The Loxahatchee Groves Town Council gave frank feedback to a new proposal by Southern Crossings that was abandoned in 2008 and now proposes to add commercial retail uses to the previously approved professional office project.

Southern Crossings is a largely vacant parcel that stretches from Southern Blvd. to Tangerine Drive between E Road and Loxahatchee Avenue. The applicant received approval for a 28,000-square-foot commercial project in 2006, but that fell by the wayside when the recession hit in 2008.

Bradley Miller with Urban Design Studio said agreements had been reached with the owners of two parcels on Tangerine to become part of the project. However, one agricultural residential owner at the northeast corner of the parcel did not cooperate.

“We do this as a planned development, which your code allows for, where it can be platted into several parcels, but can have several different ownerships,” Miller said. “We’re planning this as a planned unit development for commercial development, and it requires a master plan. It requires us to have a workshop with you, which is why I am here tonight.”

The new proposal includes an expanded water retention area and ecological area on the north side of the property, as well as a 25-foot buffer on Tangerine opposite residences on the north side of Tangerine.

It includes a continuation of the horse trail on Tangerine from the west to Loxahatchee Groves Park to the east. Access is proposed as a right-in only from Southern Blvd. with exits to E Road as a right turn only, and ingress/egress on Loxahatchee Avenue.

The plan calls for five 4,000-square-foot buildings connected by one roofline to the front of the property that would be available for small business owners, similar to another line of buildings to the north. Parking would be in the middle of the site.

The planned unit development allows the applicant to request waivers, Miller said, in this case to ask that a portion of the parking spaces be reduced to the size of many other municipalities, rather than the oversize parking the town requires to allow large trucks.

Councilwoman Phillis Maniglia said she would prefer a 100-foot buffer to the north separating the project from the nearby homes.

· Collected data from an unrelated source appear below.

/-- `HeldRecvResumesAsOneRecv`: V96e, resumed by `6c 6f` and not by `6c`. -/
theorem witness_HeldRecvResumesAsOneRecv :
    let s := small Cmd.reset [] [] []
    let q : List Byte := [0x81#8, 0x05#8, 0x68#8, 0x65#8, 0x6C#8]
    s.Idle ∧ (∃ t, exec .recv { s with rxq := q } = .next t ∧ t.recv = some [0x81#8, 0x05#8])
      ∧ canResume [0x81#8, 0x05#8] [0x68#8, 0x65#8, 0x6C#8, 0x6C#8, 0x6F#8] = true
      ∧ canResume [0x81#8, 0x05#8] [0x68#8, 0x65#8, 0x6C#8, 0x6C#8] = false :=
  ⟨⟨rfl, rfl⟩, ⟨_, rfl, rfl⟩, by decide, by decide⟩

/-- `DecodeAndRecvAgree`: the frame of V71. -/
theorem witness_DecodeAndRecvAgree :
    let raw : List Byte := [0x81#8, 0x7E#8, 0x00#8, 0x05#8, 0x68#8, 0x65#8, 0x6C#8, 0x6C#8, 0x6F#8]
    let s := small (lenCmd .decode 9) [] raw []
    s.Idle ∧ s.rxi = Memory.ofBytes raw ∧ s.cmd.len.toNat = raw.length
      ∧ ∃ t, exec .decode s = .next t ∧ t.rxv = true ∧ ¬ (t.rx.len7 = 126#7 ∧ t.rx.paylen = 0#64) :=
  ⟨⟨rfl, rfl⟩, rfl, by decide, _, rfl, rfl, by decide⟩

/-- `ReceiveSideLeavesTheRest`, `ValidFlags`: a receive row that goes on. -/
theorem witness_ReceiveSideLeavesTheRest :
    receives .recv = true ∧ ∃ t, exec .recv State.reset = .next t := ⟨rfl, _, rfl⟩

/-- `TransmitSideLeavesTheRest`, `ValidFlags`: ENCODE and WRITE that go on. -/
theorem witness_TransmitSideLeavesTheRest :
    (∃ t, exec .encode (small { lenCmd .encode 1 with opcode := 1#4 } [0x61#8] [] []) = .next t)
      ∧ (∃ t, exec (.write 0 []) { State.reset with keys := [⟨1#8, 2#8, 3#8, 4#8⟩] } = .next t) :=
  ⟨⟨_, rfl⟩, ⟨_, rfl⟩⟩

/-- `BusyRefusesEveryOperationButReset`: a RECV that holds after `81 7f`, against another header. -/
theorem witness_BusyRefusesEveryOperationButReset :
    let s : State := { small Cmd.reset [] [] [] with recv := some [0x81#8, 0x7F#8] }
    s.err = .none ∧ s.recv = some [0x81#8, 0x7F#8] ∧ ([0x81#8, 0x7F#8] : List Byte) ≠ []
      ∧ (10#4, Instr.pong 1#1 0#3 0#1 0#7) ∈ opcodeRows 1#1 0#3 0#1 0#7
      ∧ ([0x81#8, 0x7F#8] : List Byte).take 2 ≠ headerBytes ⟨1#1, 0#3, 10#4, 0#1, 0#7⟩
      ∧ (0#1, 126#7, Instr.l16u 0x81#8) ∈ shapeRows 0x81#8 0#7
      ∧ ([0x81#8, 0x7F#8] : List Byte).take 2 ≠ [0x81#8, byteOne 0#1 126#7] := by decide

/-- `HostWhileRecvHolds`: the state of V89 with a push to come. -/
theorem witness_HostWhileRecvHolds :
    let s : State :=
      { small Cmd.reset [] [] [] with recv := some [0x81#8, 0x7F#8], socket := ⟨[⟨0#8, false⟩], true⟩, host := [.push [0#8]] }
    s.err = .none ∧ s.recv = some [0x81#8, 0x7F#8] ∧ canResume [0x81#8, 0x7F#8] s.rxq = false
      ∧ s.host = .push [0#8] :: [] ∧ s.socket.data.take 1 = [0#8] ∧ s.socket.data.take 1 ≠ [1#8] := by decide

/-- `ErrorIsSticky`: an instruction that changes `ERR`, and a faulted state with an operation. -/
theorem witness_ErrorIsSticky :
    (∃ t, exec .decode (small (lenCmd .decode 0) [] [] []) = .next t
        ∧ t.err ≠ (small (lenCmd .decode 0) [] [] []).err)
      ∧ ({ State.reset with err := .unsupportedPlatform } : State).err ≠ .none :=
  ⟨⟨_, rfl, by decide⟩, by decide⟩

/-- `FaultedRefusesFrameRowsAndOperations`: a faulted state, with a frame row and with an operation. -/
theorem witness_FaultedRefusesFrameRowsAndOperations :
    ({ State.reset with err := .unsupportedPlatform } : State).err ≠ .none
      ∧ (Instr.l7u 0x81#8 125#7).wellFormed = true ∧ refusedWhenFaulted (.l7u 0x81#8 125#7)
      ∧ Instr.encode.wellFormed = true ∧ refusedWhenFaulted .encode :=
  ⟨by decide, by decide, .inl rfl, by decide, .inr (.inl rfl)⟩

/-- `ErrorStaysUntilReset`: a faulted state whose step is a RESET. -/
theorem witness_ErrorStaysUntilReset :
    let s : State := { State.reset with err := .malformedPacket, host := [.issue Cmd.reset] }
    s.err ≠ .none ∧ ∃ t, step s = .next t := ⟨by decide, _, rfl⟩

/-- `CapabilityIsHardwired`: a step that goes on. -/
theorem witness_CapabilityIsHardwired : ∃ t, step State.reset = .next t := ⟨_, rfl⟩

/-- `HostReads`: states for its clauses, with a register that has a value and one that has none. -/
theorem witness_HostReads :
    let s : State := { small Cmd.reset [] [] [] with rxv := true, rxp := Memory.ofBytes [0x61#8] }
    s.recv = none ∧ validFlag s .rx = true ∧ (Field.opcode = .key → (sideRegs s .rx).mask = 1#1)
      ∧ validFlag s .tx = false ∧ ¬ (Field.key = .key → (sideRegs s .rx).mask = 1#1)
      ∧ s.txv = false ∧ s.rxv = true ∧ s.rxp = Memory.ofBytes [0x61#8]
      ∧ Memory.readBytes s.rxp 0 1 = some [0x61#8] ∧ Memory.readBytes s.rxp 0 2 = none := by decide

/-- `HostReads`: the coming interaction of each clause. -/
theorem witness_HostReads_host :
    ({ State.reset with host := [.readStatus] } : State).host = .readStatus :: []
      ∧ ({ State.reset with host := [.readCap] } : State).host = .readCap :: []
      ∧ ({ State.reset with host := [.readField .rx .key] } : State).host = .readField .rx .key :: []
      ∧ ({ State.reset with host := [.readBytes .xmo 0 1] } : State).host = .readBytes .xmo 0 1 :: []
      ∧ ({ State.reset with host := [.readBytes .txo 7 0] } : State).host = .readBytes .txo 7 0 :: []
      ∧ ({ State.reset with host := [.readBytes .rxp 0 0] } : State).host = .readBytes .rxp 0 0 :: []
      ∧ State.reset.txv = false ∧ State.reset.rxv = false := by decide
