-- ==== Sys2Proof/Word.lean ====
section
/-! DEFINITION. The word types of the D81 (R72, R75), and tables: lists of (number, value) pairs with
rising numbers, the one form in which every sparse part of the state is held. -/

namespace Sys2Proof

/-- One instruction word or one lane register (R72, R75). -/
abbrev Word := BitVec 32
/-- One uniform register (R75). -/
abbrev DWord := BitVec 64
/-- A virtual, on-chip map or fabric address as it stands in a record or a program counter (R186, R193). -/
abbrev Addr := BitVec 64
/-- A set of lanes of one warp, bit n for lane n (R14). -/
abbrev LaneMask := BitVec 32
/-- A set of slices of one warp (R14). -/
abbrev SliceMask := BitVec 8
/-- The value of a lane register in all 32 lanes, lane 0 first; a lane past the end reads as 0. -/
abbrev Lanes := List Word

/-- A sparse table: pairs of a number and a value, the numbers rising. -/
abbrev Tab (α : Type) := List (Nat × α)

/-- The value a table lists for a number. -/
def Tab.lookup {α : Type} (k : Nat) : Tab α → Option α
  | [] => none
  | (j, v) :: t => if k = j then some v else Tab.lookup k t

/-- List a value for a number, in the place its number gives it. -/
def Tab.put {α : Type} (k : Nat) (v : α) : Tab α → Tab α
  | [] => [(k, v)]
  | (j, u) :: t =>
    if k < j then (k, v) :: (j, u) :: t
    else if k = j then (k, v) :: t
    else (j, u) :: Tab.put k v t

/-- List nothing for a number any more. -/
def Tab.erase {α : Type} (k : Nat) : Tab α → Tab α
  | [] => []
  | (j, u) :: t => if k = j then Tab.erase k t else (j, u) :: Tab.erase k t

/-- The value of a table whose unlisted numbers read as `d`. -/
def Tab.get {α : Type} (d : α) (t : Tab α) (k : Nat) : α :=
  match Tab.lookup k t with
  | some v => v
  | none => d

/-- Write a table whose unlisted numbers read as `d`: writing `d` unlists the number. -/
def Tab.set {α : Type} [DecidableEq α] (d : α) (t : Tab α) (k : Nat) (v : α) : Tab α :=
  if v = d then Tab.erase k t else Tab.put k v t

/-- The numbers of a table rise strictly. -/
def Tab.sorted {α : Type} : Tab α → Bool
  | [] => true
  | [_] => true
  | (i, _) :: (j, v) :: t => decide (i < j) && Tab.sorted ((j, v) :: t)

/-- No entry of a table equals what an unlisted number reads as. -/
def Tab.noneIs {α : Type} [DecidableEq α] (d : α) (t : Tab α) : Bool :=
  t.all fun e => decide (e.2 ≠ d)

/-- The values of a table with their numbers changed by a function of number and value. -/
def Tab.mapVals {α β : Type} (f : Nat → α → β) (t : Tab α) : Tab β :=
  t.map fun e => (e.1, f e.1 e.2)

/-- The value of one lane. -/
def Lanes.get (v : Lanes) (n : Nat) : Word := v.getD n 0

/-- A lane register given lane by lane. -/
def Lanes.ofFn (f : Nat → Word) : Lanes := (List.range 32).map f

/-- The lane register that is zero in every lane. -/
def Lanes.zero : Lanes := List.replicate 32 0

/-- The numbers below 32 whose bit is set in a lane mask, rising. -/
def laneList (m : LaneMask) : List Nat := (List.range 32).filter fun n => m.getLsbD n

/-- The lane mask whose bit n is `f n`. -/
def maskOf (f : Nat → Bool) : LaneMask :=
  (List.range 32).foldl (fun m n => if f n then m ||| BitVec.ofNat 32 (2 ^ n) else m) 0

/-- The number of set bits. -/
def popCount {w : Nat} (x : BitVec w) : Nat :=
  (List.range w).foldl (fun n i => if x.getLsbD i then n + 1 else n) 0

/-- Put bits `v` in the place [lo + n - 1 : lo] of a 32-bit word that is zero there. -/
def field (lo : Nat) (v : Nat) : Word := BitVec.ofNat 32 (v * 2 ^ lo)

/-- Bits [lo + n - 1 : lo] of a number. -/
def bitsOf (x lo n : Nat) : Nat := x / 2 ^ lo % 2 ^ n

end Sys2Proof
end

“This is a neighborhood,” she said. “There are people living on the other side of this. “You’re part of Groves Town Center, and you’ve been very accommodating, but this is a 25-foot buffer.”

Maniglia added that there is a section of the site that would remain zoned agricultural residential.

“There is a house there that obviously he has held out and not sold to you guys,” she said, adding that she was concerned that the planned retention pond next to him would turn into a mosquito pit.

Maniglia said she believes there is still a need for office buildings, rather than retail.

Miller said the project is marketing for office uses, but a mixed use would open it to other uses, although they would be willing to strike through any undesirable uses.

Mayor Lisa El-Ramey said she was concerned about the right-turn in only from Southern Blvd., which she said would intensify traffic on Loxahatchee Avenue and E Road, and that the new application adds almost 7,000 square feet to the application.

Planning Consultant Jim Fleischmann said the applicant had asked for more commercial uses because there was not much of a demand for office space currently.

El-Ramey felt it was not the town’s responsibility to grant more retail space because there was not a current demand for office use, and the council had granted a lot of retail uses on Southern Blvd. “You’re just going to be looking at another Military Trail,” she said.

Town Manager Jamie Titcomb said the message he was hearing from the discussion that evening was that the applicant and other commercial applicants fronting Tangerine Drive should include a 100-foot buffer along Tangerine.